Search the entries for lines that contain the word "adds", and report each one found.

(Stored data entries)
+ + + + +

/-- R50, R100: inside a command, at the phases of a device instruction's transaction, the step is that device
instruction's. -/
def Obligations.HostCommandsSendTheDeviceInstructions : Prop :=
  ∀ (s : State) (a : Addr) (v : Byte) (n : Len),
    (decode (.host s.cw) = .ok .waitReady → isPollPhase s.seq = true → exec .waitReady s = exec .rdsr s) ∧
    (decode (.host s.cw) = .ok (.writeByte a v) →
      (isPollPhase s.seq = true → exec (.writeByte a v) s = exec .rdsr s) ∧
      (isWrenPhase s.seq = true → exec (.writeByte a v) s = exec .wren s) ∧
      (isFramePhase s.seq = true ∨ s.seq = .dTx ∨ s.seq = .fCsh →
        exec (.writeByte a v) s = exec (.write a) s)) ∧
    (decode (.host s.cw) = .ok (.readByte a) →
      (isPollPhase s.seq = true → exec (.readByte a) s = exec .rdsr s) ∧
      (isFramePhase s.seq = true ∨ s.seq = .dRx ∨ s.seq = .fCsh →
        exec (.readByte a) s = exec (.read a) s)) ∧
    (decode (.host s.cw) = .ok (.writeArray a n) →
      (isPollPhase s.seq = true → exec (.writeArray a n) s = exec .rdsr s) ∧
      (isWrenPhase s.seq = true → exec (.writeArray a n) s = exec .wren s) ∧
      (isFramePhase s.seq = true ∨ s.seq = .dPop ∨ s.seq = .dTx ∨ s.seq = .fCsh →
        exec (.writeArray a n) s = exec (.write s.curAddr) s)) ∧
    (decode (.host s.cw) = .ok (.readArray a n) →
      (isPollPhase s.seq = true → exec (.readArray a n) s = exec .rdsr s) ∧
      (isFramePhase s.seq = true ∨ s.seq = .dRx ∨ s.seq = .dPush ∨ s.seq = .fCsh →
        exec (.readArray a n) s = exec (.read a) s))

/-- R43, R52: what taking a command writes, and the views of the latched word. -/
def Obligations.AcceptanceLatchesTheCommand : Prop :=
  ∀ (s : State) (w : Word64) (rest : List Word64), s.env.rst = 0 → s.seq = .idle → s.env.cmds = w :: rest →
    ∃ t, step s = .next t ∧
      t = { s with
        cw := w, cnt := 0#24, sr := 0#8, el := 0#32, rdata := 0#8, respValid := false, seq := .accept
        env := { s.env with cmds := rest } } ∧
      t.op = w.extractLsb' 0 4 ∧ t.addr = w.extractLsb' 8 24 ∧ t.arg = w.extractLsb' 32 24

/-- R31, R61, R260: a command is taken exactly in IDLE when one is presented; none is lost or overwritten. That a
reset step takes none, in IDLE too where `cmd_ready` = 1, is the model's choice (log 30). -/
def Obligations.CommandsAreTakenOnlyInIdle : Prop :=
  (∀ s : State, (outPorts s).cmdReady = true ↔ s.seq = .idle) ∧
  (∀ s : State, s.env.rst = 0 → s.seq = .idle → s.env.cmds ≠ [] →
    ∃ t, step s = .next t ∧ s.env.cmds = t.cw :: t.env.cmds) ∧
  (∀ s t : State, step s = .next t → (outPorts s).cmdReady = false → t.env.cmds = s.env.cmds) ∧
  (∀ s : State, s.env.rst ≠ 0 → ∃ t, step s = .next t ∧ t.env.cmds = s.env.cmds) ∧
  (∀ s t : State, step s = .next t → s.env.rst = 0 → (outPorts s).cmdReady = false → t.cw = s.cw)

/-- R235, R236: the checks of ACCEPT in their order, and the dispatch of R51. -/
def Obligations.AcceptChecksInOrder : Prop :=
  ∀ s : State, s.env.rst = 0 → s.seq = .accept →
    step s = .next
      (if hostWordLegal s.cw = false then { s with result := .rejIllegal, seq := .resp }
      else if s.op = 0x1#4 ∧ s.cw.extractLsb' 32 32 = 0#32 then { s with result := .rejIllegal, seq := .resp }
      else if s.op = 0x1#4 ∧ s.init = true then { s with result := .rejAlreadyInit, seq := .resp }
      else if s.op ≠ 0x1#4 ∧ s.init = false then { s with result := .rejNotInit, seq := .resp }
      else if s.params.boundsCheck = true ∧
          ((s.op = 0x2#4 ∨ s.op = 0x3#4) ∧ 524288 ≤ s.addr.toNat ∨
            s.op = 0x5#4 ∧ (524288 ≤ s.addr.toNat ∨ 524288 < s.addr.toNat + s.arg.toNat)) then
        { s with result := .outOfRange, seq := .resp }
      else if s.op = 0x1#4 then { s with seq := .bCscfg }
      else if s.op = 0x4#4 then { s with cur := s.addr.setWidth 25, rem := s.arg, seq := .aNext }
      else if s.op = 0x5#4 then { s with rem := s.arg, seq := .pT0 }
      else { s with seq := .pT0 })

+ + + + +

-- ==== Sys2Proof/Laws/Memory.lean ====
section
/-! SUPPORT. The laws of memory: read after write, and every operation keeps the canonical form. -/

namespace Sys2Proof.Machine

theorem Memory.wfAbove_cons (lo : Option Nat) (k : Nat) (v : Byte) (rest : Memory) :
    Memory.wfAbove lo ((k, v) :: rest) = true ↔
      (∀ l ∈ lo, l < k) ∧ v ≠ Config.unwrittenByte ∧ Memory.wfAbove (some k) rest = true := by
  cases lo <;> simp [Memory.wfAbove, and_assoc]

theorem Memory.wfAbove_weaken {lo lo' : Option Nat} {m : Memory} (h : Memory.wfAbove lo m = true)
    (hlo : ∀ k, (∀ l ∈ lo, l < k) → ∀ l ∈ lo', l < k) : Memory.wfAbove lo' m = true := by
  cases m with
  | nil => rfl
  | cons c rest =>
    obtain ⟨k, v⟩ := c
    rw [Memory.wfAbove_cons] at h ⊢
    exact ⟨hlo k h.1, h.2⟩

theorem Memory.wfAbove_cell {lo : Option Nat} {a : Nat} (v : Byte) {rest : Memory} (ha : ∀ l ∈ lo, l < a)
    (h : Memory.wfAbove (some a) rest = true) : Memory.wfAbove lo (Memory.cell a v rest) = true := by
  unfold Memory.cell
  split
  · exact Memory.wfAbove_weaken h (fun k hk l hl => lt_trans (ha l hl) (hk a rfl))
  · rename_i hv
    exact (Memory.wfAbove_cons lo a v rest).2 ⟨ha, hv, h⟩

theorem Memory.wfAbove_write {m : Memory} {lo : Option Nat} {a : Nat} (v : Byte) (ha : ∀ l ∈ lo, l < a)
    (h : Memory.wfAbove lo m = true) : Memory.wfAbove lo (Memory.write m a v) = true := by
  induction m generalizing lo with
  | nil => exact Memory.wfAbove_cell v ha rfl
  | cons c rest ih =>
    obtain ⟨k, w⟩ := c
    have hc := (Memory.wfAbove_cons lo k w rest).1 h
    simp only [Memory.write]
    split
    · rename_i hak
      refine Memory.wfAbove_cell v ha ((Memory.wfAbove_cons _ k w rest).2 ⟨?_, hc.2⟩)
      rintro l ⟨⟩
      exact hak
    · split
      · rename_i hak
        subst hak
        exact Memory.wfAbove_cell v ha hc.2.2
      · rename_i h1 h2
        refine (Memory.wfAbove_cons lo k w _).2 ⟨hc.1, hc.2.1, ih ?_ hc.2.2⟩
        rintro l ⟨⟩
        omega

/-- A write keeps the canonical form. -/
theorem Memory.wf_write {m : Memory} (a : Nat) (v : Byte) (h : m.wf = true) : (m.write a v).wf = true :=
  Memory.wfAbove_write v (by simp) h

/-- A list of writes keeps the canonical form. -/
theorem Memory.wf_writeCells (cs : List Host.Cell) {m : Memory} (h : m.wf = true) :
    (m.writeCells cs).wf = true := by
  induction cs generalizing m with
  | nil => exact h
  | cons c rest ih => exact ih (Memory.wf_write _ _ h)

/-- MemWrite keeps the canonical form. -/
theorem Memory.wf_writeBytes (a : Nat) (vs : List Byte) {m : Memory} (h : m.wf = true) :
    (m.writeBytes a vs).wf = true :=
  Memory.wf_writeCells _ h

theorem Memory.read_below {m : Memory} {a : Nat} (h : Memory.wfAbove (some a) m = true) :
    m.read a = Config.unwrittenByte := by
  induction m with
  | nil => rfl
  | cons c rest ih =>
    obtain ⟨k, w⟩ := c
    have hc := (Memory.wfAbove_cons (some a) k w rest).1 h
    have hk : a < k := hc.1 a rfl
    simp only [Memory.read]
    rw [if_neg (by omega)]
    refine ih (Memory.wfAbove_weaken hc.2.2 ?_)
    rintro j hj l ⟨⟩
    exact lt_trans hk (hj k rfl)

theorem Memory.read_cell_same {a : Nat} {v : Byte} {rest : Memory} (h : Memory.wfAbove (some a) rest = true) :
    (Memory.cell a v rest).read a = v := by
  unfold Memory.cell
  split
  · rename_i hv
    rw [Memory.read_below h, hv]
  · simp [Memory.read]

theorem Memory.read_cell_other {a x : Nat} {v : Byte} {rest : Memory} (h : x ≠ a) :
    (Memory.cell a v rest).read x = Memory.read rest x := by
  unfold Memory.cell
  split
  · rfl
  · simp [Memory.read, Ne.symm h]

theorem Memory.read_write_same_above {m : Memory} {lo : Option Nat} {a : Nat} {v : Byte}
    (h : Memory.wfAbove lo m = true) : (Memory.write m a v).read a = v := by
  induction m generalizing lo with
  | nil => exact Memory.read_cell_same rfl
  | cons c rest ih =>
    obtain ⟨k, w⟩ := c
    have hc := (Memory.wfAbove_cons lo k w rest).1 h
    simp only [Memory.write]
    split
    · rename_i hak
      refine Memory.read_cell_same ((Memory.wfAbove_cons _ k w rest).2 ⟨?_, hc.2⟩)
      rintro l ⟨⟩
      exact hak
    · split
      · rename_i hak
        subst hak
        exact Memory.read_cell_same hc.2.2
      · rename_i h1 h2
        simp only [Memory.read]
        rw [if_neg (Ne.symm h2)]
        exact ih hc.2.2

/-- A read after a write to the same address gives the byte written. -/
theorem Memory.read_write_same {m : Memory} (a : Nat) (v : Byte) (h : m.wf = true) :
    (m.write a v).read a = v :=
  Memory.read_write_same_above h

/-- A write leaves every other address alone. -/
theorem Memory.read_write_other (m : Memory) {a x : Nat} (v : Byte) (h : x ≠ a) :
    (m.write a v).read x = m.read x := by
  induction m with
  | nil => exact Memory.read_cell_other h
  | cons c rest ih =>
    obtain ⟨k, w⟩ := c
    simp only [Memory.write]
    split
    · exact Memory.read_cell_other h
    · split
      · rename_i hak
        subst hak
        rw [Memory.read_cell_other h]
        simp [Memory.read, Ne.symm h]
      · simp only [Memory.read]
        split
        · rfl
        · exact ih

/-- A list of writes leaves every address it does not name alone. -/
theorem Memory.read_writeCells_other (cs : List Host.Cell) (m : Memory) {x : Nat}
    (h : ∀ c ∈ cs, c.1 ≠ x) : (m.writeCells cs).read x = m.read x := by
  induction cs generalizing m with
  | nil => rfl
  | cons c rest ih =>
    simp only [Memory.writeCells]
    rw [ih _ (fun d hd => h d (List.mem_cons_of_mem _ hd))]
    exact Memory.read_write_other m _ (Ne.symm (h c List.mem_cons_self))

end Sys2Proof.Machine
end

+ + + + +

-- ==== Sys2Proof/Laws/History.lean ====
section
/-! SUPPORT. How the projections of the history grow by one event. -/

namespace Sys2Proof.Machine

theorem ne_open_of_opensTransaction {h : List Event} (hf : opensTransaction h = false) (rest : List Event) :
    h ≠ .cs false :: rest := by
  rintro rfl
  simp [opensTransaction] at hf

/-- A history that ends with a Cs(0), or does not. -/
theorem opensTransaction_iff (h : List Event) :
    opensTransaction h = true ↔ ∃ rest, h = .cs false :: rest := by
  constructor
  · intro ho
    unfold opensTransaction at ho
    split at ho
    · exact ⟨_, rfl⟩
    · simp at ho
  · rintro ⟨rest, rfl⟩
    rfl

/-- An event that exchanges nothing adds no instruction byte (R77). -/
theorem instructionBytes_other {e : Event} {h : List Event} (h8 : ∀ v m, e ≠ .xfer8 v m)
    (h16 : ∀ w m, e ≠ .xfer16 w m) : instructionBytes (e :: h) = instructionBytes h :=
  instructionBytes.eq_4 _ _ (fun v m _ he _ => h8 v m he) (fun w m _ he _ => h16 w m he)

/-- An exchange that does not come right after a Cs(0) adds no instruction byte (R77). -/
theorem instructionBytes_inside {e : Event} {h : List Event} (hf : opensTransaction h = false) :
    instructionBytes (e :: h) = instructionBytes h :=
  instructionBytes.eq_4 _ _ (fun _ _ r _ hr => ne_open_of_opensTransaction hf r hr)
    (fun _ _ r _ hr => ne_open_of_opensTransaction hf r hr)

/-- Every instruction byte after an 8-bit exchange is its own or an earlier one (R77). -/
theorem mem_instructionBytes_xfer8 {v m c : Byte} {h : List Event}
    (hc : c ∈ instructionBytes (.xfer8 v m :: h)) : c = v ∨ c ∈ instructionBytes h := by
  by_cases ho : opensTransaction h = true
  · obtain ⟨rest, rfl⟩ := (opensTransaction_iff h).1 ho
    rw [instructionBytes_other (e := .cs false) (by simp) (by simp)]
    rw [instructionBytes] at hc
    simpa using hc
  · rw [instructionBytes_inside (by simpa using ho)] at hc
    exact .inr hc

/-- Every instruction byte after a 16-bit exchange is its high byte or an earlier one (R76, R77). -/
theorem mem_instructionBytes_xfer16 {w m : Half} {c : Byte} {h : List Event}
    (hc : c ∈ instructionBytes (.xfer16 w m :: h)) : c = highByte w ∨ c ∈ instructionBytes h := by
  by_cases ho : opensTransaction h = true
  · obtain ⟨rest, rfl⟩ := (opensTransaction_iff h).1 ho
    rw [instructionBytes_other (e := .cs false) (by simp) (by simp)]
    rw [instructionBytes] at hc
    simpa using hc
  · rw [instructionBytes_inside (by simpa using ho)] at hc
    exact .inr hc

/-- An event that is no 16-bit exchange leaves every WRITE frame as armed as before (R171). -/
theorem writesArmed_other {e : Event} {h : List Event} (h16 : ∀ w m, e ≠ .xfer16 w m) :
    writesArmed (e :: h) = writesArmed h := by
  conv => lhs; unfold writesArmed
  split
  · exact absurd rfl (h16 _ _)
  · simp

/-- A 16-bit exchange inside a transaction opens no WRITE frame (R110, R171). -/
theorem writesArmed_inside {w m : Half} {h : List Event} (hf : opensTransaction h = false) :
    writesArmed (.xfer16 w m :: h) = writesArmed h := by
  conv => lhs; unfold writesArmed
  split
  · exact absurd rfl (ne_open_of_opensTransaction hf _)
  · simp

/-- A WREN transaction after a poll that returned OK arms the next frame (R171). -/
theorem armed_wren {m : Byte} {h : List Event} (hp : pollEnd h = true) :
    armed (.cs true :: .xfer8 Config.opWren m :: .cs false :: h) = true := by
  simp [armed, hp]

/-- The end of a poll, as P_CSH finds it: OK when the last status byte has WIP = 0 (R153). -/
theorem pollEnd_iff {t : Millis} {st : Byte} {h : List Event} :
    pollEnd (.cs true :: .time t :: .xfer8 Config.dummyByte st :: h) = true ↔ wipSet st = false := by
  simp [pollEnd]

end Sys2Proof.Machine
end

+ + + + +

→ FINISHED TASK
/-- An event that exchanges nothing adds no instruction byte (R77). -/
/-- An exchange that does not come right after a Cs(0) adds no instruction byte (R77). -/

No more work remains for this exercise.